Existe una diferencia esencial entre los conceptos de "factor productivo" y "recurso productivo". El primero es un bien estándar, como el trabajo no especializado y el capital financiero, en unidades monetarias. Estamos ante el esquema característico del capitalismo industrial: El taylorismo propugnaba el empleo de trabajadores intercambiables y el concurso de inversores intercambiables. Solía existir un ingeniero y algunos administrativos y un accionista mayoritario, cuyo capital (factor productivo) solía proceder de fortunas acumuladas en la fase de predominio del capitalismo comercial. Aquella fase de claro dominio del capitalista sobre el trabajador pronto desembocó en la desesperada competencia entre empresarios y la posesión de un factor productivo, fácilmente transferible, ya no era fuente de ventajas competitivas; dejó de ser instrumento de dominación.

No es nuevo el concepto de activos intangibles, aunque su definición exacta se venga realizando y normalizando progresivamente. Tampoco es reciente el convencimiento académico sobre la importancia de este tipo de recursos en el mundo empresarial. El primer rudimento de lo que hoy se llama capital intangible empezó a conocerse con el nombre de "Fondo de Comercio" en el siglo XIX. Tal era la tradición del capitalismo comercial. Las empresas de ahora sólo pueden diferenciarse en el uso de "recursos productivos", caracterizados por su especificidad. La fidelidad del personal o del cliente, las buenas relaciones con la banca o con suministradores, la forma de trabajar en grupo dentro de la empresa, los elementos motivadores casuales, etc. no son fácilmente transmisibles, a no ser a costa de transferir la titularidad del negocio. Si se traspasa a un empleado, su desempeño en la nueva empresa será menor, debido a la inexperiencia. Si se transmite, en definitiva, un recurso productivo, éste se deprecia; su valor es muy superior dentro de la empresa que en el mercado. Así pues, la empresa basa su ventaja comparativa sostenible exclusivamente en aquellos elementos que son difíciles de imi-tar, ya estén o no cuantificados y registrados.

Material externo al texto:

-- ==== Sys2Proof/Machine/Windows.lean ====
section
/-! DEFINITION. The window monitor (04): evaluation of conversions, latches, outputs, writes, RESTART. -/

namespace Sys2Proof.Machine

/-- The outputs are derived afresh and each changed one is offered (04 R70 to R73; order: log 41). -/
def Monitor.rederive (m : Monitor) : Emit Monitor :=
  let o := m.derive
  ⟨{ m with outputs := o },
    offerIf (o.derate != m.outputs.derate) (.budgetDerate o.derate) ++
      offerIf (o.cutWater != m.outputs.cutWater) (.waterCut o.cutWater) ++
      offerIf (o.liftArms != m.outputs.liftArms) (.sequencerLift o.liftArms) ++
      offerIf (o.stopTravel != m.outputs.stopTravel) (.governorStop o.stopTravel) ++
      offerIf (o.halt != m.outputs.halt) (.haltOutput o.halt)⟩

/-- A condition is true of a raw result (04 R68). -/
def Sense.holds (x : Sense) (w : Window) (raw : Nat) : Bool :=
  match x with
  | .inside => w.low < raw && raw < w.high
  | .outside => raw < w.low || w.high < raw

/-- A conversion is evaluated (04 R68). -/
def Monitor.evaluate (m : Monitor) (now : Time) (ch : Fin 16) (raw : Nat) : Emit Monitor :=
  let a := m.assignments.get ch
  match a.window with
  | none => .pure m
  | some w =>
    if a.sense.holds (m.windows.get w) raw && !a.latched then
      let m := { m with assignments := setAt m.assignments ch { a with latched := true, tripRaw := raw, tripTime := now } }
      let e := m.rederive
      ⟨e.val, .post .windowTrip ch.val raw :: e.out⟩
    else .pure m

/-- A latch cleared. -/
def Assignment.clear (a : Assignment) : Assignment := { a with latched := false, tripRaw := 0, tripTime := 0 }

/-- The latches of a set of channels cleared. -/
def Monitor.clearLatches (m : Monitor) (set : Mask) : Monitor :=
  { m with
    assignments := Vector.ofFn fun ch =>
      let a := m.assignments.get ch
      if set.getLsbD ch.val && a.latched then a.clear else a }

/-- The channels latched. -/
def Monitor.latchedSet (m : Monitor) : Mask := maskOf fun ch => (m.assignments.get ch).latched

/-- CLEAR_LATCH (04 R69). -/
def Monitor.clearLatch (m : Monitor) (set : Mask) : Emit Monitor × Reply :=
  if set = 0 then (.pure m, .no .badValue)
  else
    let e := (m.clearLatches set).rederive
    (e, .okWith (bytes2 e.val.latchedSet.toNat))

/-- A WRITE of WINDOWS (04 R66). -/
def Monitor.writeWindow (m : Monitor) (i : Fin 6) (w : Window) : Emit Monitor × Reply :=
  if w.high < w.low then (.pure m, .no .badValue)
  else (Monitor.rederive { m with windows := setAt m.windows i w }, .done)

/-- An assignment after a WRITE: another window, or none, clears a set latch (04 R67). -/
def Assignment.rewrite (a : Assignment) (x : AssignmentWrite) : Assignment :=
  let a' := { a with window := x.window, sense := x.sense }
  if a.latched && x.window != a.window then a'.clear else a'

/-- A WRITE of ASSIGNMENTS (04 R67). -/
def Monitor.writeAssignment (m : Monitor) (i : Fin 16) (x : AssignmentWrite) : Emit Monitor × Reply :=
  (Monitor.rederive { m with assignments := setAt m.assignments i ((m.assignments.get i).rewrite x) }, .done)

/-- RESTART (04 R74). -/
def Monitor.restart (m : Monitor) : Emit Monitor := (m.clearLatches 0xFFFF).rederive

end Sys2Proof.Machine
end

El término capital es sinónimo de activo, es decir, algo que se puede poseer, que es susceptible de derechos de propiedad. Tanto los recursos como los factores productivos son activos y además tienen la potencialidad de generar beneficios económicos en el futuro. En el capital productivo de una economía, existen muchos elementos de características diferentes. Está el capital financiero o posesión de títulos negociables que pueden otorgarnos el control de una sociedad mercantil. El activo material está directamente implicado en la creación de valor industrial y sometido a desgaste y obsolescencia. El activo inmaterial es el valor objetivamente calculable de los derechos que permiten a las empresas obtener en el futuro una rentabilidad. Por último, está el capital intangible, cuyo valor no figura todavía en las contabilidades mercantiles, por no estar formalizadas las relaciones contractuales.

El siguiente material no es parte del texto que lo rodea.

-- ==== Sys2Proof/Machine/Timers.lean ====
section
/-! DEFINITION. The commands of the part's clock: the time counter and the expiry of every timer and lease. An expiry acts
when its timer runs and the counter has reached it (log 3). -/

namespace Sys2Proof.Machine

/-- TIME_COUNTER_ADVANCE (02 R27). -/
def execTimeCounterAdvance (s : State) : Step :=
  let now := s.mc.time + 1
  .next ((s.setMc { s.mc with time := now }).setWater (s.water.tick now))

/-- SCAN_PERIOD_EXPIRY (03 R51). -/
def execScanPeriodExpiry (s : State) : Step := .next (s.setScanner (s.scanner.periodExpiry s.mc.time))

/-- HOLD_LEASE_EXPIRY (03 R61). -/
def execHoldLeaseExpiry (s : State) : Step := .next (s.withScanner (s.scanner.leaseExpiry s.mc.time)).settle

/-- STALE_TIMER_EXPIRY (03 R62). -/
def execStaleTimerExpiry (s : State) : Step := .next (s.withScanner (s.scanner.staleExpiry s.mc.time)).settle

/-- SPEED_WINDOW_END (05 R78). -/
def execSpeedWindowEnd (s : State) : Step := .next (s.withPulse (s.pulse.windowEnd s.mc.time)).settle

/-- LOSS_TIMER_EXPIRY (05 R81). -/
def execLossTimerExpiry (s : State) : Step := .next (s.withPulse (s.pulse.lossExpiry s.mc.time)).settle

/-- RESERVE_LEASE_EXPIRY (07 R102). -/
def execReserveLeaseExpiry (s : State) : Step := .next (s.withBudget (s.budget.leaseEnds s.mc.time)).settle

/-- HOLD_EXPIRY (07 R110). -/
def execHoldExpiry (row : Consumer) (s : State) : Step := .next (s.withBudget (s.budget.holdEnds s.mc.time row)).settle

/-- TRAVEL_LEASE_EXPIRY (08 R119). -/
def execTravelLeaseExpiry (s : State) : Step :=
  .next (s.withGovernor (s.governor.leaseEnds s.mc.time s.mc.claims.travel.holder)).settle

/-- RAMP_STEP (08 R127). -/
def execRampStep (s : State) : Step := .next (s.withGovernor (s.governor.rampStep s.mc.time)).settle

/-- LIFT_WAIT_EXPIRY (08 R133). -/
def execLiftWaitExpiry (s : State) : Step := .next (s.withGovernor (s.governor.liftWaitExpiry s.mc.time)).settle

/-- REGULATION_STEP (09 R154). -/
def execRegulationStep (s : State) : Step := .next (s.setSequencer (s.sequencer.regulationStep s.mc.time))

/-- SWING_TIMER_EXPIRY (09 R145). -/
def execSwingTimerExpiry (x : Side) (s : State) : Step :=
  .next (s.withSequencer (s.sequencer.swingExpiry s.moment x)).settle

/-- RETRY_WAIT_EXPIRY (09 R145). -/
def execRetryWaitExpiry (x : Side) (s : State) : Step :=
  .next (s.withSequencer (s.sequencer.retryExpiry s.moment x)).settle

/-- LOWER_TIME_EXPIRY (09 R144). -/
def execLowerTimeExpiry (x : Side) (s : State) : Step :=
  .next (s.withSequencer (s.sequencer.lowerExpiry s.moment x)).settle

/-- YIELD_TIME_EXPIRY (09 R146). -/
def execYieldTimeExpiry (x : Side) (s : State) : Step :=
  .next (s.withSequencer (s.sequencer.yieldExpiry s.moment x)).settle

/-- LIFT_TIME_EXPIRY (09 R147). -/
def execLiftTimeExpiry (x : Side) (s : State) : Step :=
  .next (s.withSequencer (s.sequencer.liftExpiry s.moment x)).settle

/-- MAIN_BROOM_LOWER_EXPIRY (09 R155). -/
def execMainBroomLowerExpiry (s : State) : Step :=
  .next (s.withSequencer (s.sequencer.mainLowerExpiry s.moment)).settle

/-- MAIN_BROOM_LIFT_EXPIRY (09 R155). -/
def execMainBroomLiftExpiry (s : State) : Step :=
  .next (s.withSequencer (s.sequencer.mainLiftExpiry s.moment)).settle

/-- PRIME_TIMER_EXPIRY (10 R162). -/
def execPrimeTimerExpiry (s : State) : Step := .next (s.withWater (s.water.primeExpiry s.mc.time)).settle

/-- REFRESH_TIMER_EXPIRY (10 R170). -/
def execRefreshTimerExpiry (s : State) : Step := .next (s.setChain (s.chain.timerExpiry s.mc.time))

end Sys2Proof.Machine
end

El capital intangible es el conjunto de activos productivos o generadores de valor que están basados en la información y el conocimiento (Itami, 1991, p. 18). Por este motivo, también ha sido denominado capital intelectual. Su valoración es difícil y bastante subjetiva y es el tipo de activos más característicamente identificables con el concepto de ‘recurso productivo’. La posesión de capital intangible es lo que, en el lenguaje de la calle, se denomina "competitividad". Es un concepto que abarca los conocimientos, las influencias, las redes sociales y la credibilidad de las empresas, a lo que habría que sumar las influencias sobre los gobiernos, el control mediático del mercado, la amenaza militar,... La propia reputación de la empresa es una fuente potencial de beneficios que no aparece contabilizada. Son derechos basados en contratos tácitos y el valor de uno depende estrechamente del funcionamiento de los otros (Ruiz Navarro, 1999, p. 129). “Los recursos humanos especializados y avanzados y los recursos del conocimiento son las dos categorías más importantes de recursos para crear y mantener ventaja competitiva” (Ruiz Navarro, 1999, p. 13; Porter, 1991, p. 121).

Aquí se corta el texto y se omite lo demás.